Influence of smectite hydration and swelling on atrazine sorption behavior

Smectites, clay minerals commonly found in soils and sediments, vary widely in their ability to adsorb organic chemicals. Recent research has demonstrated the importance of surface charge density and properties of exchangeable cations in controlling the affinity of smectites for organic molecules. In this study, we induced hysteresis in the crystalline swelling of smectites to test the hypothesis that the extent of crystalline swelling (or interlayer hydration status) has a large influence on the ability of smectites to adsorb atrazine from aqueous systems. Air-dried K-saturated Panther Creek (PC) smectite swelled less (d(001) = 1.38 nm) than never-dried K-PC (d(001) = 1.7 nm) when rehydrated in 20 mM KCl. Correspondingly, the air-dried-rehydrated K-PC had an order of magnitude greater affinity for atrazine relative to the never-dried K-PC. Both air-dried-rehydrated and never-dried Ca-PC expanded to approximately 2.0 nm in 10 mM CaCl2 and both samples had similar affinities for atrazine that were slightly lower than that of never-dried K-PC. The importance of interlayer hydration status in controlling sorption affinity was confirmed by molecular modeling, which revealed much greater interaction between interlayer water molecules and atrazine in a three-layer hydrate relative to a one-layer hydrate.
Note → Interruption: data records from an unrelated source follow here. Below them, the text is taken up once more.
/-- The module leaves every membership (R448, R450). -/
def leaveAll (s : State) : State :=
  s.memberships.entries.foldl (fun s e => dropRank s (BitVec.ofNat 4 e.1) e.2.self.toNat) s

/-- A core goes out of service, in the order of R448: new work, slots, pilot, salvage, homes. -/
def outOfService (failure tagsReadable : Bool) (s : State) (c : Nat) : State :=
  let s := s.modCore c fun r => if failure then { r with failed := true } else { r with fenced := true }
  let s := refuseTravellers (endRovers s c) c
  let s := killSlots failure s c
  let s := (List.range 6).foldl (clearBuf failure c) s
  let s := haltPilot failure (if failure then loseCore s c else s) c
  let n := poisonedLines s c
  let s := if tagsReadable then s else pushEvent s 2 c 0 0 0 0
  let s := moveHomes s (clusterOf c) (replaceCore s c) (!tagsReadable) (some c)
  let s := pushEvent (loseGroups s c) 8 c 0 0 0 n
  let s := if failure then pushEvent s 7 c 0 0 0 0 else s
  if tagsReadable then s else leaveAll s

/-- CORE_FAILED. -/
def execCoreFailed (core : Nat) (tagsReadable : Bool) (s : State) : Result :=
  deviceStep (fun s => if 1280 ≤ core || (s.coreOf core).failed then s else outOfService true tagsReadable s core) s

/-- FENCE_OFF. A core that is fenced off or has failed already stays as it is. -/
def execFenceOff (core : Nat) (s : State) : Result :=
  deviceStep (fun s => match takeUnit s core 0x186 with
    | none => s
    | some (v, t) =>
      if bitsOf v 13 12 = 1 && !linesBusy s (servedBy s (bitsOf v 10 0)) then
        (if fenceIllegal s core v then unitRefuses t core
         else unitDone (if t.inService (bitsOf v 10 0) then outOfService false true t (bitsOf v 10 0) else t) core)
      else s) s

/-! ## Return to service (R449) -/

/-- The bytes of a range forgotten: they read as zero. -/
def Memory.clear (m : Memory) (lo n : Nat) : Memory := ⟨m.cells.filter fun x => !(decide (lo ≤ x.1) && decide (x.1 < lo + n))⟩

/-- A scratchpad zeroed, with its poison cleared. -/
def zeroPad (s : State) (c : Nat) : State :=
  let lo := padAddr c 0
  notePad { s with mem := s.mem.clear lo (2 ^ 21)
                   poison := s.poison.filter fun g => !(decide (lo ≤ g) && decide (g < lo + 2 ^ 21)) } c 0 (2 ^ 21)

/-- Every slot of a core is left empty. -/
def emptySlots (s : State) (c : Nat) : State :=
  (List.range 8).foldl (fun s k =>
    (disownRequests (withdrawWait (forgetSlot s c k) c k) c k).setSlot c k Slot.blank) s

/-- RETURN_TO_SERVICE. -/
def execReturnToService (core : Nat) (s : State) : Result :=
  deviceStep (fun s => match takeUnit s core 0x186 with
    | none => s
    | some (v, t) =>
      let d := bitsOf v 10 0
      if bitsOf v 13 12 = 2 then
        (if fenceIllegal s core v then unitRefuses t core
         else unitDone (placementPass (emptySlots (zeroPad (t.modCore d fun r => { r with fenced := false }) d) d)) core)
      else s) s

end Sys2Proof.Machine
end

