/-! ## trap, brk, tret (R238, R239) -/

/-- trap: it waits as .rel, and then the thread traps with its code and value. -/
def execTrap (ra : BitVec 6) (imm : BitVec 12) (s : State) : Result :=
  .next (issue (.trap ra imm) s fun s =>
    if !releaseHolds s s.core s.slot then pollFor s .memoryWait .release
    else trapHere s .environmentCall (gval s ra) 0 imm.toNat)

/-- brk with dbgctl.bhalt = 1 retires, and its slot is halted. -/
def breakHalt (s : State) : State :=
  (doneNext (endReservation s s.core s.slot)).modMe fun x =>
    { x with status := .halted, haltPending := false, stepArmed := false }

def execBrk (n : BitVec 6) (s : State) : Result :=
  .next (issue (.brk n) s fun s =>
    if !releaseHolds s s.core s.slot then pollFor s .memoryWait .release
    else if s.myCore.bhalt then breakHalt s
    else trapHere s .breakpoint 0 0 n.toNat)

/-- A field ga that names a slot in 0–6 of the core. -/
def slotFieldBad (v : Word) : Bool := bitsOf v 63 3 != 0 || v == 7

/-- tret: the return from a trap, of both threads of a pair. -/
def execTret (ra : BitVec 6) (sk : BitVec 1) (s : State) : Result :=
  .next (issue (.tret ra sk) s fun s =>
    let v := gval s ra
    let k := v.toNat
    if slotFieldBad v then trapHere s .illegalOperand
    else if (s.slotOf s.core k).status != .trapped then trapHere s .state
    else doneNext ((actsOn s s.core k).foldl (fun s j => returnLater (returnFromTrap s s.core j (sk == 1)) s.core j) s))

/-! ## Segments (R34, R245, R246) -/

/-- A segment image that is malformed: bits 63:57 must be zero. -/
def segImageBad (q : Quad) : Bool := bitsOf q 63 57 != 0

/-- The reserved bit of a segment register reads as zero (R11, R34). -/
def segMask (q : Quad) : Quad := setBits q 121 121 0

/-- A segment register takes an image. In a pair the leading thread hands it on (R444). -/
def loadSegment (n : BitVec 3) (img : Nat) (poison : Bool) (s : State) : State :=
  let q : Quad := BitVec.ofNat 128 img
  if segImageBad q then trapHere s .illegalOperand
  else
    let s := handOn (handOn s ⟨q.extractLsb' 0 64, false, false⟩) ⟨q.extractLsb' 64 64, false, false⟩
    answerNone poison (s.modMe fun x => { x with sg := vset x.sg n.toNat (segMask q) })

/-- The trailing thread takes the image of the leading one. -/
def takeSegment (n : BitVec 3) (s : State) : State :=
  match takeMany 2 s with
  | .go l s =>
    let w := fun i => ((l.map fun e => e.val).getD i 0)
    doneNext (s.modMe fun x => { x with sg := vset x.sg n.toNat (segMask (w 1 ++ w 0)) })
  | .stop s => s

/-- segld: an entry of the launch's segment table. A thread of no launch has a table without entries. -/
def execSegld (n : BitVec 3) (ra : BitVec 6) (s : State) : Result :=
  deviceStep (issue (.segld n ra) · fun s =>
    let v := gval s ra
    match findPlaced s s.me.lid with
    | none => trapHere s .illegalOperand
    | some p =>
      if p.record.segn ≤ v.toNat || bitsOf v 63 16 != 0 then trapHere s .illegalOperand
      else
        let (d, poison, t) := tableRead s (p.record.segtab.toNat + 64 * v.toNat) 64
        let img := entryImage t s.me.ctag d
        if s.me.pair == .trailing && !segImageBad img then takeSegment n s
        else loadSegment n img.toNat poison t) s
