-- ==== Sys2Proof/Machine/Dispatch.lean ====
section
/-!
DEFINITION. The dispatch: one arm for each constructor of the instruction set, each one call of its meaning.
-/

namespace Sys2Proof.Machine
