theorem form_enq (f : BitVec 6 → Instr) (lead : BitVec 8)
    (hd : ∀ w, decodeAt (lead.extractLsb' 0 8).toNat w = accept (fixedBits 0xFF03FFFF#32 (lead ++ 0x0#6 ++ 0x0#18) w)
      (f (field 18 6 w)))
    (h0 : lead.extractLsb' 0 8 ≠ 0#8 ∧ lead.extractLsb' 0 8 ≠ 0xFF#8) (a : BitVec 6)
    (hi : (f a).encodable = true) :
    decodeWord (lead ++ a ++ 0x0#18) = .instr (f a) := by
  refine decode_of (w := lead ++ a ++ 0x0#18) (m := 0xFF03FFFF#32) (p := lead ++ 0x0#6 ++ 0x0#18) ?_ h0 (hd _) ?_ ?_ hi
  · repeat refine (field_above _ _ _ (by decide)).trans ?_
    rfl
  · repeat refine masked_append ?_ (by first | exact BitVec.and_zero | decide)
    exact BitVec.and_allOnes
  · refine congrArg f ?_
    repeat refine (field_above _ _ _ (by decide)).trans ?_
    exact field_last _ _

theorem form_ringrd (f : BitVec 6 → BitVec 3 → BitVec 1 → Instr) (lead : BitVec 8)
    (hd : ∀ w, decodeAt (lead.extractLsb' 0 8).toNat w = accept (fixedBits 0xFF038FFE#32 (lead ++ 0x0#6 ++ 0x0#3 ++ 0x0#3 ++ 0x0#11 ++ 0x0#1) w)
      (f (field 18 6 w) (field 12 3 w) (field 0 1 w)))
    (h0 : lead.extractLsb' 0 8 ≠ 0#8 ∧ lead.extractLsb' 0 8 ≠ 0xFF#8) (a : BitVec 6) (b : BitVec 3) (c : BitVec 1)
    (hi : (f a b c).encodable = true) :
    decodeWord (lead ++ a ++ 0x0#3 ++ b ++ 0x0#11 ++ c) = .instr (f a b c) := by
  refine decode_of (w := lead ++ a ++ 0x0#3 ++ b ++ 0x0#11 ++ c) (m := 0xFF038FFE#32) (p := lead ++ 0x0#6 ++ 0x0#3 ++ 0x0#3 ++ 0x0#11 ++ 0x0#1) ?_ h0 (hd _) ?_ ?_ hi
  · repeat refine (field_above _ _ _ (by decide)).trans ?_
    rfl
  · repeat refine masked_append ?_ (by first | exact BitVec.and_zero | decide)
    exact BitVec.and_allOnes
  · refine congr (congr (congrArg f ?_) ?_) ?_ <;>
      (repeat refine (field_above _ _ _ (by decide)).trans ?_) <;> exact field_last _ _

/-- The word of an instruction that the encoding admits decodes to it. -/
def RoundTrip.Statement (i : Instr) : Prop := i.encodable = true → decodeWord (encodeWord i) = .instr i
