/-- R34, R108, R246, R268: segld.img loads a segment register from 16 bytes of the thread's own scratchpad, and segld from an
entry of its launch's segment table; the reserved bit 121 reads as zero, bits 63:57 nonzero are an illegal operand, and so is
an index at or beyond segn. The thread waits for the reply. -/
def Sys2Proof.Claims.SegmentLoads : Prop :=
  (∀ (n : BitVec 3) (ra : BitVec 6) (off : Nat) (s : State), s.runs (.segldImg n ra) = true → s.me.reservation = .free →
    (let a := s.me.readG ra.toNat
     let q := vget s.me.sg 0 (bitsOf a 63 61)
     let p := bitsOf q 56 0 + bitsOf a 60 0
     bitAt q 127 = true ∧ bitAt q 124 = true ∧ bitsOf a 60 0 + 15 ≤ bitsOf q 120 64 ∧ a.toNat % 16 = 0 ∧ bitsOf q 123 122 = 1 ∧
       off = p + slotRebase s s.core s.slot ∧ off + 16 ≤ 2 ^ 21 ∧ padHome s.core s.me = s.core) →
    poisonedIn s.poison (padAddr s.core off) 16 = false →
    let img : Quad := .ofNat 128 (s.mem.readN (padAddr s.core off) 16)
    let u := dropAnswers (bankTurnAt (s.noted (.segldImg n ra)) s.core off 16) s.core s.slot
    (bitsOf img 63 57 = 0 → exec (.segldImg n ra) s = .next (answered
      (u.setMe { u.me with sg := vset s.me.sg n.toNat (setBits img 121 121 0) }) none 0)) ∧
    (bitsOf img 63 57 ≠ 0 → exec (.segldImg n ra) s = .next (trapHere u .illegalOperand))) ∧
  (∀ (n : BitVec 3) (ra : BitVec 6) (s : State) (p : Placed), s.runs (.segld n ra) = true → s.me.reservation = .free →
    findPlaced s s.me.lid = some p →
    let u := s.noted (.segld n ra)
    let i := (s.me.readG ra.toNat).toNat
    let d := tableRead u (p.record.segtab.toNat + 64 * i) 64
    let img := entryImage d.2.2 s.me.ctag d.1
    (p.record.segn ≤ i → exec (.segld n ra) s = .next (trapHere u .illegalOperand)) ∧
    (i < p.record.segn → i < 2 ^ 16 → bitsOf img 63 57 = 0 → d.2.1 = false → d.2.2 = u → exec (.segld n ra) s = .next (answered
      (s.setMe { s.me.noting (.segld n ra) with sg := vset s.me.sg n.toNat (setBits img 121 121 0) }) none 0))) ∧
  ∀ (s : State) (ctag : BitVec 4) (d : Nat), bitAt (BitVec.ofNat 64 (bytesAt d 32 8)) 63 = false →
    entryImage s ctag d = .ofNat 128 (d % 2 ^ 128)

/-- Registers of a stopped slot by their selectors (R240). -/
def Sys2Proof.Claims.views (x : Slot) : List (Nat × Word) :=
  ((List.range 32).map fun n => (n, if n = 0 then 0 else vget x.g 0 n)) ++ ((List.range 8).map fun n => (0x20 + n, vget x.winG 0 n))
    ++ [(0x40, x.pc)] ++ ((List.range 4).map fun n => (0x80 + n, vget x.m 0 n))
    ++ ((List.range 8).map fun n => (0x70 + 2 * n, (vget x.ring 0 n).extractLsb' 0 64))
    ++ ((List.range 8).map fun n => (0x71 + 2 * n, (vget x.ring 0 n).extractLsb' 64 64))
    ++ ((List.range 16).map fun n => (0x200 + 32 * n, (vget x.v 0 n).extractLsb' 0 64))
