/-- The state as its record of parts: an update of the slot that issues changes that slot alone. -/
theorem State.setMe_frame (s : State) (x : Slot) (d j : Nat) (h : ¬ (s.core = d ∧ s.slot = j)) :
    (s.setMe x).slotOf d j = s.slotOf d j := State.slotOf_setSlot_other _ _ _ _ _ _ h

end Sys2Proof.Machine
end

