-- ==== Sys2Proof/Tests/Slice0.lean ====
section
/-!
SUPPORT. Tests: what the well-formedness check refuses, words of the encoding decoded, and for each statement states and operands
that meet its hypotheses. Expected values come from the spec's encodings and rules.
-/

open Sys2Proof Sys2Proof.Machine Sys2Proof.Claims

namespace Sys2Proof.Tests

set_option Elab.async false

/-! ## Small states -/

/-- A segment with every right: its space, its greatest offset and its base. -/
def segment (space limit base : Nat) : Quad := BitVec.ofNat 128 (15 * 2 ^ 124 + space * 2 ^ 122 + limit * 2 ^ 64 + base)

/-- A thread at PC 0x100: g1 = 64, g2 = 9, g3 = 0x2000000000000041 (segment 1, offset 65), g4 = segment 1, offset 64,
g6 = 2^32, g7 = the scope word of core 0; segment 0
local, 1 global, 2 remote, 3 landing. -/
def thread : Slot :=
  { Slot.blank with
    status := .runnable, pc := 0x100
    g := vset (vset (vset (vset (vset (vset Slot.blank.g 1 64) 2 9) 3 0x2000000000000041) 4 0x2000000000000040) 6 (2 ^ 32)) 7
      0xC00000
    sg := vset (vset (vset (vset Slot.blank.sg 0 (segment 1 (2 ^ 21 - 1) 0)) 1 (segment 0 (2 ^ 57 - 1) 0)) 2
      (segment 2 (2 ^ 32 - 1) 0)) 3 (segment 3 8191 0) }

/-- A page of 64 KiB at virtual address 0, at physical address 0, with every right. -/
def page : TlbEntry :=
  { tag := 0, hostProcess := false, page := 0, size := 0, pa := 0, policy := .homed, r := true, w := true, x := true, d := true }

/-- A module whose core 0 issues from slot 1, which holds a thread; tag 0 has a context, and the page is translated. -/
def module (x : Slot) : State :=
  { ((State.reset.modCluster 0 fun p => { p with contexts := p.contexts.set 0 codeContext, tlb := [page] }).setSlot 0 1 x) with
    core := 0, slot := 1, ready := 1 }

def basic : State := module thread

/-- The same with `y` in slot 0, as the pilot in slot 7 issues. -/
def pilot (y : Slot) : State := { ((module thread).setSlot 0 0 y).setSlot 0 7 thread with slot := 7 }

/-- The same with core 0 at a cycle. -/
def atCycle (s : State) (n : Word) : State := s.modCore 0 fun r => { r with cycle := n }

/-- A launch of number 0 placed on core 0 alone. -/
def launch : Launch := { parseLaunch 0 with crew := 1, bandw := 1, bandh := 1, coresw := 1, coresh := 1, segn := 1 }
def withLaunch (s : State) : State := { s with placed := [⟨launch, 0, 0⟩] }


/-! ## Words of the encoding: each constructor's, its fields put where the opcode table has them (R96–R103) -/

/-- System words. -/
theorem test_system_words :
    decodeWord 0x010218A5 = .instr (.trap 33 0x8a5) ∧
    decodeWord 0x02021001 = .instr (.tret 33 1) ∧
    decodeWord 0x03021000 = .instr (.park 33) ∧
    decodeWord 0x04852BC0 = .instr (.xrd 33 18 47) ∧
    decodeWord 0x05852BC0 = .instr (.xwr 33 18 47) ∧
    decodeWord 0x068408A5 = .instr (.sysrd 33 0x8a5) ∧
    decodeWord 0x070218A5 = .instr (.syswr 33 0x8a5) ∧
    decodeWord 0x081D2000 = .instr (.segld 7 18) ∧
    decodeWord 0x081D2001 = .instr (.segldImg 7 18) ∧
    decodeWord 0x09000000 = .instr .ifence ∧
    decodeWord 0x0A840001 = .instr (.chkerr 33 1) ∧
    decodeWord 0x0B000000 = .instr .quit ∧
    decodeWord 0x0C852BC0 = .instr (.send 33 18 47) ∧
    decodeWord 0x0D840002 = .instr (.bar 33 2) ∧
    decodeWord 0x0E852BC0 = .instr (.dockIn 33 18 47) ∧
    decodeWord 0x0F852BC0 = .instr (.dockOut 33 18 47) ∧
    decodeWord 0x10852BC0 = .instr (.spawn 33 18 47) ∧
    decodeWord 0x11852BC0 = .instr (.tsub 33 18 47) ∧
    decodeWord 0x12852000 = .instr (.tget 33 18) ∧
    decodeWord 0x13852000 = .instr (.tdone 33 18) ∧
    decodeWord 0x14000021 = .instr (.brk 33) ∧
    decodeWord 0x15852000 = .instr (.kill 33 18) ∧
    decodeWord 0x16852BC0 = .instr (.wake 33 18 47) ∧
    decodeWord 0x17852000 = .instr (.halt 33 18) ∧
    decodeWord 0x18852001 = .instr (.cont 33 18 1) := by
  decide +kernel
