-- ==== Sys2Proof/Machine/Ops.lean ====
section
/-! DEFINITION. The named operations over the lines, the registers and program space. The primitives are those of R11:
each touches the lines as its row says and appends exactly one event. -/

namespace Sys2Proof.Machine

/-! ## The line space (R25, R26, R62) -/

/-- `OUT[L]`. -/
def Latch.read (o : Latch) : Line → Bool
  | .din => o.din
  | .iin => o.iin
  | .dout => o.dout
  | .sclk => o.sclk
  | .hvrst => o.hvrst

/-- `OUT[L] <- v`. -/
def Latch.write (o : Latch) (l : Line) (v : Bool) : Latch :=
  match l with
  | .din => { o with din := v }
  | .iin => { o with iin := v }
  | .dout => { o with dout := v }
  | .sclk => { o with sclk := v }
  | .hvrst => { o with hvrst := v }

/-- `DIR[L]`. -/
def DirReg.read (r : DirReg) : ConfLine → Direction
  | .din => r.din
  | .iin => r.iin
  | .dout => r.dout
  | .sclk => r.sclk

/-- `DIR[L] <- d`. -/
def DirReg.write (r : DirReg) (l : ConfLine) (d : Direction) : DirReg :=
  match l with
  | .din => { r with din := d }
  | .iin => { r with iin := d }
  | .dout => { r with dout := d }
  | .sclk => { r with sclk := d }

/-- The four directions `OUT` at once (R11, D14). -/
def DirReg.allOut : DirReg := { din := .output, iin := .output, dout := .output, sclk := .output }

/-- The three serial lines are outputs: the condition on the directions under which a transfer starts (R123, R177). -/
def DirReg.serialOut (r : DirReg) : Bool := r.din == .output && r.iin == .output && r.sclk == .output

/-- The directions that `ENTER` leaves (R26, R34(b)). -/
def readyDirs : DirReg := { din := .output, iin := .output, dout := .input, sclk := .output }

/-! ## The primitives (R11) -/

/-- `Drive(L, v)`. -/
def drive (l : Line) (v : Bool) (s : State) : State :=
  { s with out := s.out.write l v, log := .drive l v :: s.log }

/-- `SetDir(L, d)`. -/
def setDir (l : ConfLine) (d : Direction) (s : State) : State :=
  { s with dir := s.dir.write l d, log := .setDir l d :: s.log }

/-- `SetDirAll(OUT)`. -/
def setDirAllOut (s : State) : State :=
  { s with dir := DirReg.allOut, log := .setDirAllOut :: s.log }

/-- The oracle's answer to the next `Sample(DOUT)` (R70): the free value of Config at the next index. Log entry 2. -/
def answer (s : State) : Bool := Config.doutLevel s.samples

/-- `Sample(DOUT)`: the event, and the next index of the oracle. The bit itself is `answer s`; it is not stored (R29). -/
def sample (s : State) : State :=
  { s with samples := s.samples + 1, log := .sample (answer s) :: s.log }

/-- `Delay(T)`: an event and nothing else. -/
def delay (t : Settle) (s : State) : State :=
  { s with log := .delay t :: s.log }

/-! ## The registers and the program counter (R21 to R23) -/

/-- `DREG <- d; IREG <- i`. -/
def loadOperands (d i : Byte) (s : State) : State := { s with dreg := d, ireg := i }

/-- `(mpc, u) <- (mpc, u + 1)`. -/
def nextMicro (s : State) : State := { s with u := s.u + 1 }

/-- `(mpc, u) <- (mpc + 1, 0)`. -/
def nextWord (s : State) : State := { s with mpc := s.mpc + 1, u := 0 }

/-! ## Program space (R60, R61, R77) -/

/-- Program space holds exactly its 18 words. -/
def Program.wf (p : List ProgWord) : Bool := p.length == Config.progSize

/-- The word at an address of program space; `none` outside it. -/
def Program.read (p : List ProgWord) (a : Nat) : Option ProgWord :=
  if a < Config.progSize then p[a]? else none

/-- Words placed at consecutive addresses. No step does this; it stands for building the block with another program. -/
def Program.place (p : List ProgWord) (a : Nat) : List ProgWord → List ProgWord
  | [] => p
  | w :: ws => Program.place (p.set a w) (a + 1) ws

/-- The word the sequencer reads: `PROG[mpc]`. -/
def fetch (s : State) : Option ProgWord := Program.read s.prog s.mpc.toNat

/-- The name under which a step refuses a word that the decoder rejects (R99(a), U1). -/
def refusalOf : Reserved → Refusal
  | .reservedKind k => .reservedKind k
  | .reservedOperand k => .reservedOperand k

/-! ## The launch premise (R177) -/

/-- The lines as `CoreReady` has them, at a first micro-step: where a model that leaves `ENTER` out starts. No step does
this. Log entry 1. -/
def launch (s : State) : State :=
  { s with u := 0, out := { s.out with din := false, iin := false, sclk := false, hvrst := false }, dir := readyDirs }

/-! ## Power-on reset (R220, R233) -/

/-- `por` asserted and released: every piece of the spec's state at its reset value, whatever the engine was doing.
The program is the hardware's own and stays; the trace starts again, since the observation of R7 begins after reset;
the free answers already used are not used again. Log entry 12. -/
def powerOnReset (s : State) : State :=
  { State.reset with prog := s.prog, samples := s.samples }

end Sys2Proof.Machine
end

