-- ==== Sys2Proof/Machine/Core.lean ====
section
/-! DEFINITION. The machine as the host runs it. -/

def Sys2Proof.core : Host.Core := { State := Sys2Proof.Machine.State, Fault := Sys2Proof.Machine.Fault, Refusal := Sys2Proof.Machine.Refusal, step := Sys2Proof.Machine.step, reset := Sys2Proof.Machine.State.reset }
end

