-- ==== Sys2Proof/Machine/Observe.lean ====
section
/-! DEFINITION. What can be observed of a run (R7): the event trace, the level view (R27), the clock-sampled view (R124),
and the event lists the rules give for each instruction (R121, R152, R170, R173). Nothing here is read by a step. -/

namespace Sys2Proof.Machine

/-- The event trace in the order the engine performed it (R7). -/
def trace (s : State) : List Event := s.log.reverse

/-! ## Following the lines through a trace -/

/-- The latch and the direction register: what the lines depend on. -/
structure Wires where
  out : Latch
  dir : DirReg
deriving DecidableEq, Repr

/-- The latch and the direction register of a state. -/
def wires (s : State) : Wires := { out := s.out, dir := s.dir }

/-- What an event does to the lines: the column `state written` of R11. -/
def wiresAfter (w : Wires) : Event → Wires
  | .drive l v => { w with out := w.out.write l v }
  | .setDir l d => { w with dir := w.dir.write l d }
  | .setDirAllOut => { w with dir := DirReg.allOut }
  | .sample _ => w
  | .delay _ => w

/-- The lines after a list of events, oldest first. -/
def replay (w : Wires) (es : List Event) : Wires := es.foldl wiresAfter w

/-- The level view of a trace: the 5-tuple after each event (R27). -/
def levelViews (w : Wires) : List Event → List LevelView
  | [] => []
  | e :: es => levelViewOf (wiresAfter w e).out (wiresAfter w e).dir :: levelViews (wiresAfter w e) es

/-- An event that raises the clock: `Drive(SCLK, 1)` while `OUT[SCLK] = 0` (R69). -/
def isRising (w : Wires) (e : Event) : Bool := e == .drive .sclk true && !w.out.sclk

/-- An event that lowers the clock: `Drive(SCLK, 0)` while `OUT[SCLK] = 1`. -/
def isFalling (w : Wires) (e : Event) : Bool := e == .drive .sclk false && w.out.sclk

/-- The clock-sampled view: `(OUT[DIN], OUT[IIN])` at each rising edge of `SCLK` (R7, R124). -/
def clockSampled (w : Wires) : List Event → List (Bool × Bool)
  | [] => []
  | e :: es =>
    if isRising w e then (w.out.din, w.out.iin) :: clockSampled (wiresAfter w e) es
    else clockSampled (wiresAfter w e) es

/-- How many events of a trace satisfy a test of the lines before the event. -/
def countEvents (test : Wires → Event → Bool) (w : Wires) : List Event → Nat
  | [] => 0
  | e :: es => (if test w e then 1 else 0) + countEvents test (wiresAfter w e) es

/-- An event that changes a latch (R123(f)). -/
def isLevelChange (w : Wires) (e : Event) : Bool := (wiresAfter w e).out != w.out

/-- `t(b)`: the positions `k` in 0 to 9 at which `W11(b)[k+1]` and `W11(b)[k]` differ (R123(f)). -/
def transitions (b : Byte) : Nat :=
  ((List.range 10).filter (fun k => (w11 b).getLsbD (k + 1) != (w11 b).getLsbD k)).length

/-- An event that is a `Drive` of a given line. -/
def isDriveOf (l : Line) : Event → Bool
  | .drive l' _ => l' == l
  | _ => false

/-! ## The event lists of the rules -/

/-- `Pulse()` (R120). -/
def pulseEvents : List Event := [.drive .sclk true, .drive .sclk false]

/-- The payload events of bit `k` (R121 step 2). -/
def bitEvents (d i : Byte) (k : Nat) : List Event :=
  [.drive .din (d.getLsbD k), .drive .iin (i.getLsbD k)] ++ pulseEvents

/-- The events of `XFER d, i`, the pseudocode of R121 step for step. -/
def transferEvents (d i : Byte) : List Event :=
  [.drive .din false, .drive .iin false] ++ pulseEvents
    ++ [7, 6, 5, 4, 3, 2, 1, 0].flatMap (bitEvents d i)
    ++ [.drive .din false, .drive .iin false] ++ pulseEvents ++ pulseEvents

/-- The 168 `Drive` events of a fuse write, before its wait (R152). -/
def fuseEvents (f : Fuse) (v : Byte) : List Event :=
  (fuseCalls f v).flatMap (fun p => transferEvents p.1 p.2)

/-- The events of `ENTER` (R170). -/
def enterEvents : List Event :=
  [.setDirAllOut, .drive .din false, .drive .iin false, .drive .dout false, .drive .hvrst true, .drive .hvrst false,
    .delay .tSettle1, .setDir .dout .input, .delay .tSettle2]

/-- The events of `SESSION` up to the first low sample, given the answers to its first three samples (R173). -/
def sessionEvents (b₁ b₂ b₃ : Bool) : List Event :=
  enterEvents ++ fuseEvents .low Config.fuseLow ++ [.sample b₁]
    ++ (if b₁ then fuseEvents .high Config.fuseHigh ++ [.sample b₂]
      ++ (if b₂ then fuseEvents .ext Config.fuseExt ++ [.sample b₃]
        ++ (if b₃ then [.drive .hvrst true] else [])
        else [])
      else [])

/-! ## Lower bounds of time (R12, R198, R224) -/

/-- The length of a delay event; 0 for any other. -/
def delayOf : Event → Nat
  | .delay t => Config.settleLength t
  | .drive _ _ => 0
  | .setDir _ _ => 0
  | .setDirAllOut => 0
  | .sample _ => 0

/-- The least total of the delays in a trace (R198). -/
def delayTime (es : List Event) : Nat := (es.map delayOf).sum

/-- Whether an event is one of the micro-steps that R224 counts in `CYC_PER_STEP`. -/
def isCounted : Event → Bool
  | .delay _ => false
  | .drive _ _ => true
  | .setDir _ _ => true
  | .setDirAllOut => true
  | .sample _ => true

/-- The cycles of `sysclk` that the steps other than delays take (R224). -/
def stepCycles (es : List Event) : Nat := (es.filter isCounted).length * Config.cycPerStep

end Sys2Proof.Machine
end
The entropy change on moving atrazine from a fully hydrated state in the bulk solution to a partially hydrated state in the smectite interlayers is believed to be a major factor influencing sorption affinity. In an application test, choice of background solution (20 mM KCl versus 10 mM CaCl2) and air-drying treatments significantly affected atrazine sorption affinities for three-smectitic soils; however, the trends were not consistent with those observed for the reference smectite. Further, extending the initial rehydration time from 24 to 240 h (prior to adding atrazine) significantly decreased the soil's sorption affinity for atrazine. We conclude that interlayer hydration status has a large influence on the affinity of smectites for atrazine and that air-drying treatments have the potential to modify the sorption affinity of smectitic soils for organic molecules such as atrazine.